Дождь становится все свирепее, небо угрожающе темнеет, а ветер заламывает ветви деревьев, точно опытный полицейский. Окно приходится закрыть, а подоконник насухо вытереть полотенцем. Лина и Лера присылают сообщение, что задерживаются, и я тихонько вздыхаю. Нужно занять себя чем-то, чтобы убить время, и у меня есть один беспроигрышный вариант. Беру в руки сумку и падаю на диван. Собираюсь вытащить свой скетчбук, чтобы по памяти сделать набросок гостиной из детства, но в руки попадает чужая тетрадь. Ладони становятся горячими, а перед глазами встает образ повзрослевшего Морева. И додумался же покраситься. А может, это ради девушки? Сочувствую ей. Борясь с любопытством, напрягаю пальцы и поджимаю губы, но это не помогает. Ничего ведь страшного не случится, если я только одним глазком взгляну? Вряд ли это личный дневник, а даже если и так, то за Моревым должок. Раскрываю тетрадь и листаю страницы, брови ползут на лоб. Точки… множество точек красуется в центре каждой клетки, и так до самого конца. Что сказать? Он, по всей видимости, такой же раздолбай, каким и был раньше. И как его еще не отчислили за такое отношение к учебе? Саша сейчас должен быть уже на третьем курсе, если я не ошибаюсь в расчетах. Целых два года протянул. Интересно, на кого он учится? Дружит ли все еще с Зиминым? Живет с родителями или в общежитии? Играет ли до сих пор в баскетбол?

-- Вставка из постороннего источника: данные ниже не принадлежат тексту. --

-- ==== Sys2Proof/Machine/LampOps.lean ====
section
/-! DEFINITION. Lamug ports: states, control messages, routes, endpoint completions, links that go down, ports that go out of
service (R4, R511-R516, R523-R545). -/
namespace Sys2Proof.Machine

def State.lamp (s : State) (n : Nat) : Lamp := tget s.fabric.ports n
def State.modLamp (s : State) (n : Nat) (f : Lamp → Lamp) : State := { s with fabric := { s.fabric with ports := tmod s.fabric.ports n f } }
def State.endpoint (s : State) (e : Nat) : Endpoint := tget s.fabric.eps e
def State.modEp (s : State) (e : Nat) (f : Endpoint → Endpoint) : State := { s with fabric := { s.fabric with eps := tmod s.fabric.eps e f } }

/-! ### Ports -/

/-- Is a port enabled by the licence (R4)? -/
def State.lampLicensed (s : State) (n : Nat) : Bool :=
  match s.org.variant with
  | .f => decide (n < 18)
  | .p => decide (n < 6) || (decide (9 ≤ n) && decide (n < 15))
  | .e => decide (n < 4) || (decide (9 ≤ n) && decide (n < 13))
/-- Does a link carry traffic (UP, LOW_POWER, DEGRADED)? -/
def Lamp.carries (L : Lamp) : Bool := L.state == .up || L.state == .lowPower || L.state == .degraded
/-- Lanes that carry data: eight, or four where the port is held to four (R516, R567, R581). -/
def State.lampLanes (s : State) (n : Nat) : Nat :=
  let L := s.lamp n
  match L.state with
  | .up => if s.power.linksCut || s.power.hotEdges.contains (24 + n) then 4 else 8
  | .lowPower | .degraded => 4
  | _ => 0
def State.lampEvent (s : State) (n code : Nat) (detail : List Nat) : State :=
  let L := s.lamp n
  s.raise { code := code, unit := n, detail := [L.peer.1, L.peer.2] ++ detail }
def State.lampErr (s : State) (n bit_ : Nat) : State := s.modLamp n fun L => { L with perr := L.perr ||| 2 ^ bit_ }

/-! ### Sending (R521, R530) -/

/-- Something for the peer: kinds 0-15 are fabric packet types, 16 REPLAY_REQ, 17 LANE_CMD, 18 a swap marker, 0x100 and more
control messages by kind. A packet or message takes flits of 304 bytes of its own; DATA and CONTROL flits are numbered and
kept until acknowledged. -/
def State.lampSend (s : State) (n vl bytes kind : Nat) (body : List Nat) : State :=
  let k := cdiv bytes 304
  let L := s.lamp n
  let seqs := (upto 0 k).map fun i => ((L.txSeq + i) % 4096, 0)
  (s.modLamp n fun L => { L with txSeq := (L.txSeq + k) % 4096, unacked := L.unacked ++ seqs, txFrames := L.txFrames + k
                                 credits := listMod L.credits vl (· - k) }).emit (.lamug n kind body)
/-- A control message over one link. -/
def State.lampControl (s : State) (n kind : Nat) (body : List Nat) : State :=
  if (s.lamp n).carries then s.lampSend n 2 304 (0x100 + kind) body else s
/-- The port that the routing tables give for a module (R531, R532); `table` is the port of arrival, 18 for packets of this module. -/
def State.fabricRoute (s : State) (table dst : Nat) : Option Nat :=
  let e := tget s.fabric.routes (4096 * table + dst)
  if !bit e 15 then none
  else
    let p := fld e 9 5
    let a := fld e 4 5
    if p < 18 ∧ (s.lamp p).carries then some p
    else if bit e 14 ∧ a < 18 ∧ (s.lamp a).carries then some a else none
/-- A control message for a module: routed, or lost where no route leads there. -/
def State.controlTo (s : State) (table dst kind : Nat) (body : List Nat) : State :=
  match s.fabricRoute table dst with
  | some p => s.lampControl p kind body
  | none => s
/-- LINK_STATE for the fabric manager: module, port, state, lanes (R530). -/
def lampCode : LampState → Nat
  | .disabled => 0 | .down => 1 | .training => 2 | .authenticating => 3 | .up => 4 | .lowPower => 5 | .degraded => 6 | .outOfService => 7 | .notLicensed => 8
def State.linkState (s : State) (n : Nat) : State :=
  if s.fabric.fmgrOn && s.fabric.moduleId != 0xFFF then
    s.controlTo 18 s.fabric.fmgr 3 [s.fabric.moduleId, s.fabric.fmgr, n, lampCode (s.lamp n).state, s.lampLanes n]
  else s

/-- A fabric packet as it leaves, for the log. -/
def fabricNumbers (p : FPacket) : List Nat :=
  [p.typ, p.vl, p.status, p.words, p.srcMod, p.dstMod, p.hops, p.srcEp, p.dstEp, p.txn, p.offset, p.poison] ++ p.data.map (·.toNat)
/-- A fabric packet leaves by a port. -/
def State.fabricOut (s : State) (n : Nat) (p : FPacket) : State := s.lampSend n p.vl (32 + 32 * p.data.length) p.typ (fabricNumbers p)

/-! ### Completions of endpoints (R541, R542) -/

/-- An endpoint is closed: descriptors not yet started complete CLOSED as they are polled no more (R538, R542). -/
def State.ringFault (s : State) (e : Nat) : State :=
  let E := s.endpoint e
  (s.modEp e fun _ => {}).raise { code := 0x700C, unit := e, detail := [E.home] }
/-- A 16-byte entry is written to the completion ring; a ring access that faults closes the endpoint. -/
def State.epComplete (s : State) (e user status moved : Nat) : State :=
  let E := s.endpoint e
  if !E.open_ then s
  else
    let port := portOfFn (s.ctx E.ctx).fn
    let bs := toBytes user 8 ++ [BitVec.ofNat 8 status] ++ toBytes moved 6 ++ [if E.phase then 0x80 else 0]
    let (ok, s') := s.ctxWrite E.ctx port (pagePieces (E.cqVa + 16 * E.cqTail) 16) bs
    if !ok then s.ringFault e
    else
      let n := (E.cqTail + 1) % 2 ^ E.log2
      s'.modEp e fun E => { E with cqTail := n, phase := if n = 0 then !E.phase else E.phase }
/-- A close ends once nothing is in flight. -/
def State.epSettle (s : State) (e : Nat) : State :=
  let E := s.endpoint e
  if E.closing ∧ E.descs.isEmpty then s.modEp e fun _ => {} else s
/-- A descriptor ends. -/
def State.descDone (s : State) (e : Nat) (d : FDesc) (status moved : Nat) : State :=
  let s := s.modEp e fun E => { E with descs := E.descs.filter fun x => x.no != d.no }
  (s.epComplete e d.user status moved).epSettle e

/-! ### Fabric hurdles that break (R528, R545) -/

def State.gentry (s : State) (g : Nat) : GEntry := tget s.fabric.groups g
/-- The ports of a mask. -/
def portsOf (mask : Nat) : List Nat := (upto 0 18).filter fun n => bit mask n
/-- A generation in progress at this module completes BROKEN: at its own endpoint, and word of it goes to the ports of the
tree that still carry. -/
def State.breakGroup (s : State) (g : Nat) : State :=
  let H := tget s.fabric.ghurdles g
  let G := s.gentry g
  let mine := (s.endpoint G.localEp).descs.find? fun d => d.op == 4 && d.target == g
  if H.count = 0 ∧ !H.passedUp ∧ mine.isNone then s
  else
    let s := { s with fabric := { s.fabric with ghurdles := tput s.fabric.ghurdles g {} } }
    let s := s.raise { code := 0x700D, unit := G.localEp, detail := [g] }
    let s := match mine with | some d => s.descDone G.localEp d 0x26 0 | none => s
    let note : FPacket := { typ := 7, vl := 1, status := 3, srcMod := s.fabric.moduleId, dstEp := g }
    (portsOf G.down ++ (if G.up < 18 then [G.up] else [])).foldl (fun s n =>
      if (s.lamp n).carries then s.fabricOut n (if n = G.up then { note with typ := 6, vl := 0 } else note) else s) s

/-! ### Links down, ports lost (R534, R535) -/

/-- The link of a port goes down: its buffers and keys are gone, hurdles on trees through it break. -/
def State.lampDown (s : State) (n : Nat) (to_ : LampState) : State :=
  let was := (s.lamp n).carries
  let s := s.endSessions fun x => x.place == 261 + n
  let s := s.modLamp n fun L => { L with
    state := to_, step := 0, encrypted := false, ver := 0, peer := (0xFFF, 0xFF), rxBypass := 0xF, txBypass := 0xF
    rxFailed := [], txFailed := [], swapping := none, rxSeq := 0, txSeq := 0, asked := false, unacked := [], replaysMs := 0
    credits := [1024, 1024, 32], txKey := 0, rxKey := 0, txFrames := 0, tagFails := [], gbuf := [] }
  if !was then s
  else
    let trees := s.fabric.groups.filter fun e => e.2.valid && (bit e.2.down n || e.2.up == n)
    (trees.foldl (fun s e => s.breakGroup e.1) s).linkState n
/-- A link that fails goes DOWN, with the event. -/
def State.lampFail (s : State) (n : Nat) (cause : Nat) : State := ((s.lampEvent n 0x7004 [cause]).lampErr n 2).lampDown n .down
/-- A port goes out of service. -/
def State.portOut (s : State) (n : Nat) : State :=
  if (s.lamp n).state = .outOfService then s else (s.lampEvent n 0x7009 []).lampDown n .outOfService
/-- A host port goes out of service: its link is down and its functions are reset (R505, R585). -/
def State.hostPortOut (s : State) (p : Nat) : State :=
  (s.setPort p { s.port p with out := true, up := false, reads := [] }).resetFunction p

/-! ### Resets and retraining (R517, R648, R692) -/

/-- A port reset: link down, block reset, training from step 1; saved equalisation stays. -/
def State.lampReset (s : State) (n : Nat) : State :=
  let L := s.lamp n
  let s := s.lampDown n .down
  -- ENABLE's reset value is 1
  s.modLamp n fun _ => {
    state := if s.lampLicensed n then .training else .down, step := if s.lampLicensed n then 1 else 0
    saved := L.saved, fromPreset := false, hello := L.hello, runBank := L.runBank, pendingBank := L.pendingBank, offer := L.offer, offerPrev := L.offerPrev }
/-- A retraining of a link: down, and training from step 1, its controls kept. -/
def State.lampRetrain (s : State) (n : Nat) (preset : Bool) : State :=
  (s.lampDown n .training).modLamp n fun L => { L with step := 1, fromPreset := preset, waitRetry := false }

end Sys2Proof.Machine
end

Беру карандаш, темный грифель мягко касается бумаги. Длинные и короткие штрихи скрывают точки и границы клеток. Четкий овал лица, напряженная линия челюсти. Небрежная прическа, чуть вздернутый нос и нервно сжатые губы. Еще несколько минут, и на меня смотрят глаза сквозь пряди рваной челки. Даже в наброске они горят раздражением. Растираю штриховку пальцем, накладывая тени, ластиком возвращаю блики и световые пятна. Увлекаюсь так, что стук в дверь заставляет меня испуганно дернуться. Смотрю на портрет, который получился на редкость достоверным, и мигом захлопываю тетрадь.



Теперь ее придется сжечь. Еще одна серия ударов разносится по комнате, и я, запихнув доказательство своей глупости под диван, вскакиваю с места. Нужно прекратить думать о Мореве. Мы больше не враги, мы вообще друг другу никто. Пусть так и остается.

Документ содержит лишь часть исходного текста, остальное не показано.